*MATERIAL PROVIDED*.
◇ ◇ ◇ ◇ ◇ ◇ ◇

/-- ACCEPT is silent, as every command is. -/
theorem silent_accept {c : Config} (s : Block c) : Silent .accept s := by
  have command : Silent s.command s := by
    by_cases op : s.input.cmdOp = 0
    · rw [Block.command_nop op]
      exact silent_nop s
    · exact (Block.command_completes_or_loads op).elim (·.silent s) (·.silent s)
  obtain ⟨t, host, effect⟩ := command
  exact ⟨t, host, fun en tr => (exec_accept _).trans (effect en tr)⟩

/-- Every instruction but ITER is silent (R97). -/
theorem silent_of_ne_iter {c : Config} {i : Instr} (h : i ≠ .iter) (s : Block c) : Silent i s := by
  cases i with
  | iter => exact absurd rfl h
  | nop => exact silent_nop s
  | enc v => exact (completes_enc c v).silent s
  | dec len bits => exact (completes_dec c len bits).silent s
  | mul x y => exact (completes_or_loads_mul c x y).elim (·.silent s) (·.silent s)
  | accept => exact silent_accept s
  | holdZeros => exact ⟨s, rfl, fun _ _ => rfl⟩
  | holdOnes => exact ⟨s, rfl, fun _ _ => rfl⟩
  | add => exact ⟨s.setP s.sum, rfl, fun _ _ => rfl⟩
  | sub => exact ⟨s.setP s.difference, rfl, fun _ _ => rfl⟩
  | asr => exact ⟨s.shift, rfl, fun _ _ => rfl⟩
  | finish => exact ⟨s.complete .noError (product s.p s.q) (product s.p s.q), rfl, fun _ _ => rfl⟩
  | reset => exact ⟨s.clearControl.forgetDatapath, rfl, fun _ _ => rfl⟩

/-- No register depends on the trace or on `TRACE_EN` (R97). -/
theorem exec_withTrace {c : Config} {s t : Block c} {i : Instr} (en : Bool) (tr : List (TraceEvent c.width))
    (h : exec i ⟨c, s⟩ = .next ⟨c, t⟩) :
    ∃ tr', exec i ⟨c.tracing en, s.withTrace en tr⟩ = .next ⟨c.tracing en, t.withTrace en tr'⟩ := by
  by_cases hi : i = .iter
  · subst hi
    rw [exec_iter_eq] at h
    cases h
    exact ⟨_, exec_iter_eq (s.withTrace en tr)⟩
  · obtain ⟨u, -, effect⟩ := silent_of_ne_iter hi s
    have answer := h.symm.trans (effect c.traceEn s.trace)
    cases answer
    exact ⟨tr, effect en tr⟩

/-- Each iteration has two events (R97). -/
theorem boothTrace_length {n : Nat} (a : Int) (k : Nat) (i : Int) (t : Triple n) : (boothTrace a k i t).length = 2 * k := by
  induction k generalizing i t with
  | zero => rfl
  | succ k ih =>
    rw [boothTrace, List.length_append, ih, boothEvents, List.length_cons, List.length_singleton]
    omega

/-- Settles O41: ITER's two events; every other instruction is silent; a MUL's `N` iterations; no register sees the trace. -/
theorem traceHoldsTwoEventsAnIteration : Obligations.TraceHoldsTwoEventsAnIteration := by
  unfold Obligations.TraceHoldsTwoEventsAnIteration
  refine ⟨fun c s on => ?_, fun c s i quiet => ?_, fun c s x y accepted hr on => ?_, fun c s t i en tr => exec_withTrace en tr⟩
  · obtain ⟨p1, p, q, qm1, action, -, -, -, effect, -⟩ := iterActsShiftsAndCounts c s
    rw [if_pos on] at effect
    exact ⟨p1, p, q, qm1, action, effect⟩
  · by_cases hi : i = .iter
    · subst hi
      have off : c.traceEn = false := quiet.resolve_left (absurd rfl)
      rw [exec_iter_eq, Block.iter_trace, off]
      exact ⟨_, _, _, _, _, _, _, _, _, _, rfl⟩
    · obtain ⟨t, host, effect⟩ := silent_of_ne_iter hi s
      refine ⟨t.p, t.q, t.qm1, t.m, t.cnt, t.phase, t.resErr, t.resVal, t.resBits, t.draws, ?_⟩
      rw [← host]
      exact effect c.traceEn s.trace
  · obtain ⟨cnt, ran⟩ := runFor_mul rfl accepted hr
    rw [if_pos on] at ran
    exact ⟨_, _, _, _, cnt, _, _, boothTrace_length x c.width 1 _, ran⟩

end Sys2Proof.Machine
end

section
/-! SUPPORT. The errors (`60_exceptions.md`): what each command raises and when (R101, R103 to R105), what a command that raises
nothing answers, where a response's code comes from, and that the raising is the whole response (R106). -/

namespace Sys2Proof

theorem not_inRange_iff {n : Nat} {z : Int} : ¬ inRange n z ↔ z < -2 ^ (n - 1) ∨ 2 ^ (n - 1) - 1 < z := by
  rw [inRange, not_and_or, not_le, not_le]

/-- The most negative value is in range. -/
theorem inRange_mostNegative (n : Nat) : inRange n (-2 ^ (n - 1)) := by
  have half : (0 : Int) < 2 ^ (n - 1) := by positivity
  exact ⟨le_rfl, by omega⟩

namespace Machine

/-! ### What is raised -/

theorem raisedBy_enc_config {c : Config} {v : Int} (hn : c.n ≤ 0) : raisedBy c (.enc v) = some .config := if_pos hn

theorem raisedBy_enc_of_pos {c : Config} (v : Int) (hn : 1 ≤ c.n) :
    raisedBy c (.enc v) = if inRange c.width v then none else some .range := if_neg (by omega)

theorem raisedBy_enc_range_iff {c : Config} {v : Int} (hn : 1 ≤ c.n) :
    raisedBy c (.enc v) = some .range ↔ ¬ inRange c.width v := by
  rw [raisedBy_enc_of_pos v hn]
  split_ifs with inside <;> simp [inside]

theorem raisedBy_mul_range_iff {c : Config} {x y : Int} (hn : 1 ≤ c.n) :
    raisedBy c (.mul x y) = some .range ↔ ¬ inRange c.width x ∨ ¬ inRange c.width y := by
  refine ⟨fun raised => ?_, raisedBy_mul_range hn⟩
  by_contra inside
  obtain ⟨hx, hy⟩ := not_or.mp inside
  rw [raisedBy_mul_none hn (not_not.mp hx) (not_not.mp hy)] at raised
  cases raised

/-- With a positive width nothing raises CONFIG (R103). -/
theorem raisedBy_ne_config {c : Config} (hn : 1 ≤ c.n) (i : Instr) : raisedBy c i ≠ some .config := by
  cases i with
  | enc v =>
    rw [raisedBy_enc_of_pos v hn]
    split_ifs <;> simp
  | dec len bits =>
    rw [raisedBy]
    split_ifs <;> simp
  | mul x y =>
    rw [raisedBy, if_neg (by omega)]
    split_ifs <;> simp
  | nop | holdZeros | add | sub | holdOnes | reset | iter | asr | finish | accept => nofun

/-! ### What is answered when nothing is raised -/

theorem exec_enc_of_not_raised {c : Config} {v : Int} (h : raisedBy c (.enc v) = none) (b : Block c) :
    exec (.enc v) ⟨c, b⟩ = .next ⟨c, b.complete .noError 0 (zext _ (wrap c.width v))⟩ := by
  rw [raisedBy] at h
  split_ifs at h with hn inside
  exact exec_enc_ok (encodeBits_ok (by omega) inside)

theorem exec_dec_of_not_raised {c : Config} {len : Nat} {bits : Bits len} (h : raisedBy c (.dec len bits) = none)
    (b : Block c) : exec (.dec len bits) ⟨c, b⟩ = .next ⟨c, b.complete .noError (wrap _ (S bits)) 0⟩ := by
  rw [raisedBy] at h
  split_ifs at h with empty
  exact exec_dec_ok (decodeBits_ok (by omega) bits)

/-- An operation completes with an error exactly when it raises it, if it completes with none or does not complete when it raises
nothing. -/
theorem completes_with_error_iff {c : Config} {b : Block c} {i : Instr} {e : Err} (he : e ≠ .noError)
    (quiet : raisedBy c i = none →
      ∃ u : Block c, exec i ⟨c, b⟩ = .next ⟨c, u⟩ ∧ (u.phase = .done → u.resErr = .noError)) :
    (∃ t : Block c, exec i ⟨c, b⟩ = .next ⟨c, t⟩ ∧ t.phase = .done ∧ t.resErr = e) ↔ raisedBy c i = some e := by
  constructor
  · rintro ⟨t, effect, done, rfl⟩
    cases raised : raisedBy c i with
    | some e =>
      rw [exec_of_raisedBy raised] at effect
      cases effect
      rfl
    | none =>
      obtain ⟨u, effect', cleared⟩ := quiet raised
      cases effect.symm.trans effect'
      exact absurd (cleared done) he
  · exact fun raised => ⟨b.raise e, exec_of_raisedBy raised, rfl, rfl⟩

theorem exec_enc_range_iff {c : Config} (b : Block c) (v : Int) (hn : 1 ≤ c.n) :
    (∃ t : Block c, exec (.enc v) ⟨c, b⟩ = .next ⟨c, t⟩ ∧ t.phase = .done ∧ t.resErr = .range) ↔ ¬ inRange c.width v :=
  (completes_with_error_iff (e := .range) (by decide) fun quiet => ⟨_, exec_enc_of_not_raised quiet b, fun _ => rfl⟩).trans
    (raisedBy_enc_range_iff hn)

/-- A LOAD leaves RES_ERR as it was, and PHASE = RUN tells it from a completion. -/
theorem exec_mul_range_iff {c : Config} (b : Block c) (x y : Int) (hn : 1 ≤ c.n) :
    (∃ t : Block c, exec (.mul x y) ⟨c, b⟩ = .next ⟨c, t⟩ ∧ t.phase = .done ∧ t.resErr = .range) ↔
      ¬ inRange c.width x ∨ ¬ inRange c.width y :=
  (completes_with_error_iff (e := .range) (by decide) fun quiet => ⟨_, exec_mul_ok quiet, nofun⟩).trans
    (raisedBy_mul_range_iff hn)

/-- Settles O14: what ENC and MUL raise, by their checks; DEC of a string with digits and FINISH complete without an error. -/
theorem rangeRaisedExactlyOutOfRange : Obligations.RangeRaisedExactlyOutOfRange := by
  unfold Obligations.RangeRaisedExactlyOutOfRange
  intro c s x y hn
  have lowest : inRange c.width (-2 ^ (c.width - 1)) := inRange_mostNegative _
  refine ⟨?_, ?_, ?_, raisedBy_mul_none hn lowest lowest, fun bits => ?_, ⟨_, exec_finish_eq s, rfl⟩,
    ⟨_, exec_add_eq s, rfl⟩, ⟨_, exec_sub_eq s, rfl⟩⟩
  · rw [exec_enc_range_iff s x hn, not_inRange_iff]
  · rw [exec_mul_range_iff s x y hn, not_inRange_iff, not_inRange_iff]
  · rw [raisedBy_enc_of_pos _ hn, if_pos lowest]
  · exact ⟨_, exec_dec_ok (decodeBits_ok (Config.width_pos hn) bits), rfl⟩

/-! ### Where a response's code comes from -/

/-- An instruction other than ACCEPT leaves in RES_ERR what it raises, or no error, or what was there. -/
theorem exec_resErr {c : Config} (s : Block c) {i : Instr} (hi : i ≠ .accept) :
    ∃ t : Block c, exec i ⟨c, s⟩ = .next ⟨c, t⟩ ∧
      (raisedBy c i = some t.resErr ∨ t.resErr = .noError ∨ t.resErr = s.resErr) := by
  cases raised : raisedBy c i with
  | some e => exact ⟨s.raise e, exec_of_raisedBy raised, .inl rfl⟩
  | none =>
    cases i with
    | accept => exact absurd rfl hi
    | enc v => exact ⟨_, exec_enc_of_not_raised raised s, .inr (.inl rfl)⟩
    | dec len bits => exact ⟨_, exec_dec_of_not_raised raised s, .inr (.inl rfl)⟩
    | mul x y => exact ⟨_, exec_mul_ok raised, .inr (.inr rfl)⟩
    | finish => exact ⟨_, exec_finish_eq s, .inr (.inl rfl)⟩
    | reset => exact ⟨_, rfl, .inr (.inl rfl)⟩
    | nop | holdZeros | add | sub | holdOnes | iter | asr => exact ⟨_, rfl, .inr (.inr rfl)⟩

theorem Block.command_ne_accept {c : Config} (b : Block c) : b.command ≠ .accept := by
  obtain h | h | h | h := decodeCommand_cases c b.input.word <;> rw [Block.command, h] <;> nofun

/-- Every instruction does what one other than ACCEPT does: itself, or the command on the ports. -/
theorem exec_eq_of_ne_accept {c : Config} (s : Block c) (i : Instr) : ∃ j ≠ .accept, exec i ⟨c, s⟩ = exec j ⟨c, s⟩ := by
  by_cases hi : i = .accept
  · exact ⟨s.command, s.command_ne_accept, hi ▸ exec_accept _⟩
  · exact ⟨i, hi, rfl⟩

/-- With a positive width a CONFIG in RES_ERR was there before (R103). -/
theorem resErr_config_of_exec {c : Config} {s t : Block c} {i : Instr} (hn : 1 ≤ c.n) (effect : exec i ⟨c, s⟩ = .next ⟨c, t⟩)
    (config : t.resErr = .config) : s.resErr = .config := by
  obtain ⟨j, hj, same⟩ := exec_eq_of_ne_accept s i
  obtain ⟨u, effect', raised | cleared | kept⟩ := exec_resErr s hj <;> cases effect.symm.trans (same.trans effect')
  · exact absurd (config ▸ raised) (raisedBy_ne_config hn j)
  · cases config.symm.trans cleared
  · exact kept.symm.trans config

/-- Settles O15: each raising by the check that comes first; a CONFIG is never new. -/
theorem widthErrorsComeBeforeRange : Obligations.WidthErrorsComeBeforeRange := by
  unfold Obligations.WidthErrorsComeBeforeRange
  refine fun c s x y bits => ⟨fun hn => ⟨?_, ?_, ?_⟩, fun hn hx _ => ?_, fun hn i t => resErr_config_of_exec hn⟩
  · exact exec_of_raisedBy (raisedBy_enc_config hn)
  · exact exec_of_raisedBy (raisedBy_mul_config hn)
  · exact exec_dec_error (decodeBits_empty (Int.toNat_of_nonpos hn) bits)
  · exact exec_of_raisedBy (raisedBy_mul_range hn (.inl hx))

/-! ### The raising is the whole response -/

/-- Raising the same error again changes nothing. -/
theorem Block.raise_raise {c : Config} (b : Block c) (e : Err) : (b.raise e).raise e = b.raise e := rfl

/-- Settles O16: the raising does not look at the state, is idempotent, and ends in DONE; ENC and DEC complete anew. -/
theorem raisedErrorIsTheWholeResponse : Obligations.RaisedErrorIsTheWholeResponse := by
  unfold Obligations.RaisedErrorIsTheWholeResponse
  refine fun c s i e raised => ⟨s.raise e, rfl, exec_of_raisedBy raised, ?_, rfl, fun v quiet => ?_, fun len bits quiet => ?_⟩
  · rw [exec_of_raisedBy raised, Block.raise_raise]
  · exact ⟨_, exec_enc_of_not_raised quiet _, rfl⟩
  · exact ⟨_, exec_dec_of_not_raised quiet _, rfl⟩

end Machine

end Sys2Proof
end

section
/-! SUPPORT. Reset and hazards (`70_reset_and_hazards.md`): RESET (R120), how many steps each command takes (R129), the most
negative multiplicand at the machine's level (R123), and the width 1 (R127). -/

namespace Sys2Proof.Machine

/-! ### RESET -/

theorem exec_reset_eq {c : Config} (b : Block c) : exec .reset ⟨c, b⟩ = .next ⟨c, b.clearControl.forgetDatapath⟩ := rfl

/-- With `rst = 1` the step is RESET, whatever the phase and whatever is presented. -/
theorem step_reset {c : Config} {b : Block c} (hr : b.input.rst = true) :
    step ⟨c, b⟩ = .next ⟨c, b.clearControl.forgetDatapath.tick⟩ := by
  rw [step_of_selected (Block.selected_reset hr), exec_reset_eq, tickOutcome_next]

/-- Settles O1: RESET, executed by itself and as the step that `rst` selects; the datapath's values are free ones. -/
theorem resetClearsControlState : Obligations.ResetClearsControlState := by
  unfold Obligations.ResetClearsControlState
  exact fun c s => ⟨⟨_, _, _, _, _, _, exec_reset_eq s⟩, fun hr => ⟨_, _, _, _, _, _, step_reset hr⟩⟩

/-! ### How many steps a command takes -/

/-- LOAD and `k` of the iterations: the algorithm's triple after `k` of them, and a counter with the rest to go. -/
theorem runFor_mul_partial {c : Config} {b : Block c} {x y : Int} {k : Nat} (h : b.AcceptingMul x y) (hk : k ≤ c.width)
    (hr : b.NoReset (k + 1)) :
    ∃ cnt trace, U cnt = c.width - k ∧
      runFor (k + 1) ⟨c, b⟩ = .next ⟨c, { (b.load x y).withTriple (boothRun x k (boothStart c.width y)) with
        cnt := cnt, trace := trace, host := b.host.drop (k + 1) }⟩ := by
  have loaded : U (b.load x y).tick.cnt = c.width := Config.U_width c
  obtain ⟨cnt, count, ran⟩ := runFor_iter x h.width k (b.load x y).tick rfl rfl (hk.trans loaded.ge) (hr.of_tail rfl)
  rw [loaded] at count
  rw [Block.tick_host, List.drop_tail] at ran
  exact ⟨cnt, _, count, (runFor_succ k (step_load h)).trans ran⟩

◇ ◇ ◇ ◇ ◇ ◇ ◇

*WORK REQUIRED*.
What you give back should be exactly the lines of the data above from the line with "holdZeros => exact" through the line with "events (R97). -/", both of those included, and nothing more.

*FINISHED TASK*.
  | holdZeros => exact ⟨s, rfl, fun _ _ => rfl⟩
  | holdOnes => exact ⟨s, rfl, fun _ _ => rfl⟩
  | add => exact ⟨s.setP s.sum, rfl, fun _ _ => rfl⟩
  | sub => exact ⟨s.setP s.difference, rfl, fun _ _ => rfl⟩
  | asr => exact ⟨s.shift, rfl, fun _ _ => rfl⟩
  | finish => exact ⟨s.complete .noError (product s.p s.q) (product s.p s.q), rfl, fun _ _ => rfl⟩
  | reset => exact ⟨s.clearControl.forgetDatapath, rfl, fun _ _ => rfl⟩

/-- No register depends on the trace or on `TRACE_EN` (R97). -/
theorem exec_withTrace {c : Config} {s t : Block c} {i : Instr} (en : Bool) (tr : List (TraceEvent c.width))
    (h : exec i ⟨c, s⟩ = .next ⟨c, t⟩) :
    ∃ tr', exec i ⟨c.tracing en, s.withTrace en tr⟩ = .next ⟨c.tracing en, t.withTrace en tr'⟩ := by
  by_cases hi : i = .iter
  · subst hi
    rw [exec_iter_eq] at h
    cases h
    exact ⟨_, exec_iter_eq (s.withTrace en tr)⟩
  · obtain ⟨u, -, effect⟩ := silent_of_ne_iter hi s
    have answer := h.symm.trans (effect c.traceEn s.trace)
    cases answer
    exact ⟨tr, effect en tr⟩

/-- Each iteration has two events (R97). -/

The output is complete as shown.